Centriq’s turbo clock mode is different, as well. Qualcomm calls Centriq’s turbo mode “constant peak frequency.” Centriq boosts the frequency of each individual core to a maximum of 2.6 GHz, and all the cores in an SoC can be boosted to that maximum if a workload’s power consumption profile permits. As a cloud runs a workload, utilization of individual server nodes may vary, but Centriq’s peak core frequency within a server node will not vary inside its 120 W power envelope. That delivers a predictable performance per core for cloud service providers, something they don’t get with Intel Xeon Scalable’s highly variable individual core turbo frequencies.
Samsung’s 10 nm process technology enables Centriq to deliver high server workload performance under high utilization with consistent low power consumption.
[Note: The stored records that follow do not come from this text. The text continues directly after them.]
-- ==== Sys2Proof/Machine/Cycle.lean ====
section
/-! DEFINITION. The Step event (R70, spec/30_encoding.md), its outcome as the host sees it, and performing any event.
The outcome is the result of one Step and is not kept (R26 (e), R146), so it is a function of the state the Step
starts from and no field of State (log entry 8). -/

namespace Sys2Proof.Machine

/-- The Step event (R70): nothing on a halted core (R176); the key test again in mode `AwaitingKey` (R154); else fetch,
decode, and execute or raise `UnrecognizedOpcode`. -/
def coreStep (s : State) : Host.Outcome State Fault Refusal :=
  if s.halted then .next s
  else
    match s.mode with
    | .awaitingKey r => .next (s.waitingStep r)
    | .running =>
      match decode s.fetchWord with
      | .op i => exec i s
      | .unrecognized => .next (s.raise .unrecognizedOpcode s.fetchWord)

/-- The four outcomes a Step returns to the host (R70). -/
inductive StepOutcome where
  /-- `Ok(redraw)`: one instruction was completed. -/
  | ok (redraw : Bool)
  /-- `Waiting`: the core is in, or has just entered, `AwaitingKey`. -/
  | waiting
  /-- `Fault(kind, w, pc)` (R172). -/
  | fault (r : FaultRecord)
  /-- `Halted` (R176). -/
  | halted
  deriving DecidableEq, Repr

/-- The outcome of a Step that executes instruction `i` (R70, R146): the two stack faults, the wait, and `redraw` for
clear-screen and draw. -/
def instrOutcome (i : Instr) (s : State) : StepOutcome :=
  match i with
  | .clearScreen => .ok true
  | .draw _ _ _ => .ok true
  | .ret => if s.stackEmpty then .fault (s.faultRecord .stackUnderflow (encode .ret)) else .ok false
  | .call nnn => if s.stackFull then .fault (s.faultRecord .stackOverflow (encode (.call nnn))) else .ok false
  | .waitKey _ => if s.keys.any then .ok false else .waiting
  | .jump _ | .skipEqImm _ _ | .skipNeImm _ _ | .skipEqReg _ _ | .loadImm _ _ | .addImm _ _ | .move _ _
  | .or _ _ | .and _ _ | .xor _ _ | .addCarry _ _ | .subNotBorrow _ _ | .shiftRight _ _ | .subRevNotBorrow _ _
  | .shiftLeft _ _ | .skipNeReg _ _ | .loadIndex _ | .jumpOffset _ | .randMask _ _ | .skipKeyPressed _
  | .skipKeyNotPressed _ | .readDelay _ | .setDelay _ | .setSound _ | .addIndex _ | .glyphAddress _
  | .storeBcd _ | .regDump _ | .regLoad _ => .ok false

/-- What a Step from `s` returns to the host (R70). -/
def stepOutcome (s : State) : StepOutcome :=
  if s.halted then .halted
  else
    match s.mode with
    | .awaitingKey _ => if s.keys.any then .ok false else .waiting
    | .running =>
      match decode s.fetchWord with
      | .op i => instrOutcome i s
      | .unrecognized => .fault (s.faultRecord .unrecognizedOpcode s.fetchWord)

/-- The `redraw` answer of an outcome: `Waiting`, `Fault` and `Halted` count as 0 (R146). -/
def StepOutcome.redraw : StepOutcome → Bool
  | .ok redraw => redraw
  | .waiting => false
  | .fault _ => false
  | .halted => false

/-- What an event hands back to the host (R196). -/
inductive EventResult where
  /-- `Reset`, `Tick` and `KeyEvent` return nothing. -/
  | nothing
  /-- The result of `LoadProgram`. -/
  | loaded (r : LoadResult)
  /-- The outcome of a Step. -/
  | stepped (o : StepOutcome)
  /-- The snapshot of `FramebufferRead`: the grid and the dirty flag before it is cleared (R145). -/
  | frame (fb : Framebuffer) (dirty : Bool)
  deriving DecidableEq, Repr

/-- Perform one event, whole (R7, R215). -/
def perform (e : HostEvent) (s : State) : Host.Outcome State Fault Refusal :=
  match e with
  | .reset => .next s.resetEvent
  | .loadProgram bytes => .next (s.loadProgram bytes)
  | .step => coreStep s
  | .tick => .next s.tick
  | .keyEvent k pressed => .next (s.keyEvent k pressed)
  | .framebufferRead => .next s.framebufferRead

/-- What performing one event hands back to the host (R196). -/
def eventResult (e : HostEvent) (s : State) : EventResult :=
  match e with
  | .reset => .nothing
  | .loadProgram bytes => .loaded (loadResult bytes)
  | .step => .stepped (stepOutcome s)
  | .tick => .nothing
  | .keyEvent _ _ => .nothing
  | .framebufferRead => .frame s.fb s.dirty

/-- The event that happens next: the host's first waiting event, or a Step when none waits (R7, log entry 6). -/
def State.nextEvent (s : State) : HostEvent := s.hostQueue.headD .step

/-- The state with the next event taken from the host's queue. -/
def State.takeEvent (s : State) : State := { s with hostQueue := s.hostQueue.tail }

/-- What the next event hands back to the host. -/
def nextResult (s : State) : EventResult := eventResult s.nextEvent s.takeEvent

/-- The state in which a Step fetches and runs the word whose bits are `bits`: it lies at `pc`, high byte first, the
core runs, and no other event comes before the Step. -/
def State.placeWord (s : State) (bits : Nat) : State :=
  { (s.writeByte s.pc (BitVec.ofNat 8 (bits / 256))).writeByte (s.pc + 1) (BitVec.ofNat 8 bits) with
    mode := .running, halted := false, hostQueue := [] }

end Sys2Proof.Machine
end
We feel confident that Qualcomm’s continued investment in this domain will yield a competitive hardware and software ecosystem across multiple generations.” –Dr. Weifeng Zhang, Senior Director, Alibaba Infrastructure Services Group
This is Alibaba’s way of recognizing Qualcomm’s commitment to Centriq’s future roadmap. While the launch event was about the journey to get to launch and the competitiveness of the first production generation, all the potential customers expect to see a long-term commitment to keep the Centriq product line evolving and competitive.
On the system research and development (R&D) front, Qualcomm is working with HPE and the Gen-Z Consortium on new memory interconnect technologies. HPE has committed to ship early access Cloudline platforms to customers in early 2018.
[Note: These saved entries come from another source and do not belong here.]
-- ==== Sys2Proof/Tests/Slice0.lean ====
section
/-! SUPPORT. The model's own tests: decoding against words written out from spec/30_encoding.md, the text checks of
WellFormed, one or two steps per instruction against the vectors of spec/95_test_vectors.md, and, for every statement
with hypotheses, a state that meets them. -/

namespace Sys2Proof.Tests

open Sys2Proof Sys2Proof.Machine

/-! ### Helpers -/

/-- The reset state with some registers set. -/
def withRegs (l : List (RegIx × Byte)) (s : State) : State := l.foldl (fun s p => s.setReg p.1 p.2) s

/-- A state with some bytes stored from address `a` upwards. -/
def withBytes (a : Word) (bs : List Byte) (s : State) : State := s.writeBytes a bs

/-- The state after one step; a step always has a next state (R171). -/
def stepOnce (s : State) : State :=
  match step s with
  | .next t => t
  | .fault _ => s
  | .refused _ => s

/-- The state after the word `w` is placed at `pc` and run by one step. -/
def runWord (w : Nat) (s : State) : State := stepOnce (s.withFetchWord 16 w)

/-- What that step hands back to the host. -/
def outcomeOf (w : Nat) (s : State) : EventResult := nextResult (s.withFetchWord 16 w)

/-- The state after the host's event `e`. -/
def afterEvent (e : HostEvent) (s : State) : State := stepOnce { s with hostQueue := [e] }

/-- The reset state after a program was loaded (R52). -/
def loaded (bs : List Byte) : State := State.reset.loadProgram bs

/-- How many cells of the framebuffer are set. -/
def litCells (fb : Framebuffer) : Nat := (fb.toList.map fun row => row.toList.count true).sum

/-- One set cell at row `r`, column `c`. -/
def oneCell (r c : Nat) : Framebuffer := Framebuffer.blank.toggle r c

/-- One pressed key. -/
def press (k : KeyIx) (s : State) : State := s.keyEvent k true

/-- The other setting of `SHIFT_SOURCE`. -/
def shiftVx (s : State) : State := { s with params := { s.params with shiftSource := .vx } }

/-- The other setting of `UNRECOGNIZED_POLICY`. -/
def skipPolicy (s : State) : State := { s with params := { s.params with unrecognizedPolicy := .skip } }

/-! ### Decoding: every row, words of spec/95_test_vectors.md section 2.1 (V-E1 to V-E52), bits written out -/

theorem test_decode_clearScreen : decode 0b0000_0000_1110_0000#16 = .op .clearScreen := by decide

theorem test_decode_ret : decode 0b0000_0000_1110_1110#16 = .op .ret := by decide

theorem test_decode_jump : decode 0b0001_1010_1011_1100#16 = .op (.jump 0xABC) := by decide

theorem test_decode_call : decode 0b0010_1111_1111_1111#16 = .op (.call 0xFFF) := by decide

theorem test_decode_skipEqImm : decode 0b0011_1010_0111_1111#16 = .op (.skipEqImm 10 0x7F) := by decide

theorem test_decode_skipNeImm : decode 0b0100_1011_0000_0000#16 = .op (.skipNeImm 11 0x00) := by decide

theorem test_decode_skipEqReg : decode 0b0101_0001_0010_0011#16 = .op (.skipEqReg 1 2) := by decide

theorem test_decode_loadImm : decode 0b0110_0000_0000_0101#16 = .op (.loadImm 0 0x05) := by decide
Mr. Chandrasekher divulged code names for Qualcomm’s next generation Centriq core and SoC – the core is “Saphira” and the SoC is “Firetail.” (Centriq 2400 was code named “Amberwing.”) He also hinted at next generation beyond Saphira/Firetail, but did not elaborate.
Creating a new server product line from scratch is not a sprint, it is a marathon. Qualcomm demonstrated a depth of commitment to the server market at their Centriq product line launch. We will watch closely for Centriq production deployments in 2018.
-- The author and members of the TIRIAS Research staff do not hold equity positions in any of the companies mentioned. TIRIAS Research tracks and consults for companies throughout the electronics ecosystem from semiconductors to systems and sensors to the cloud.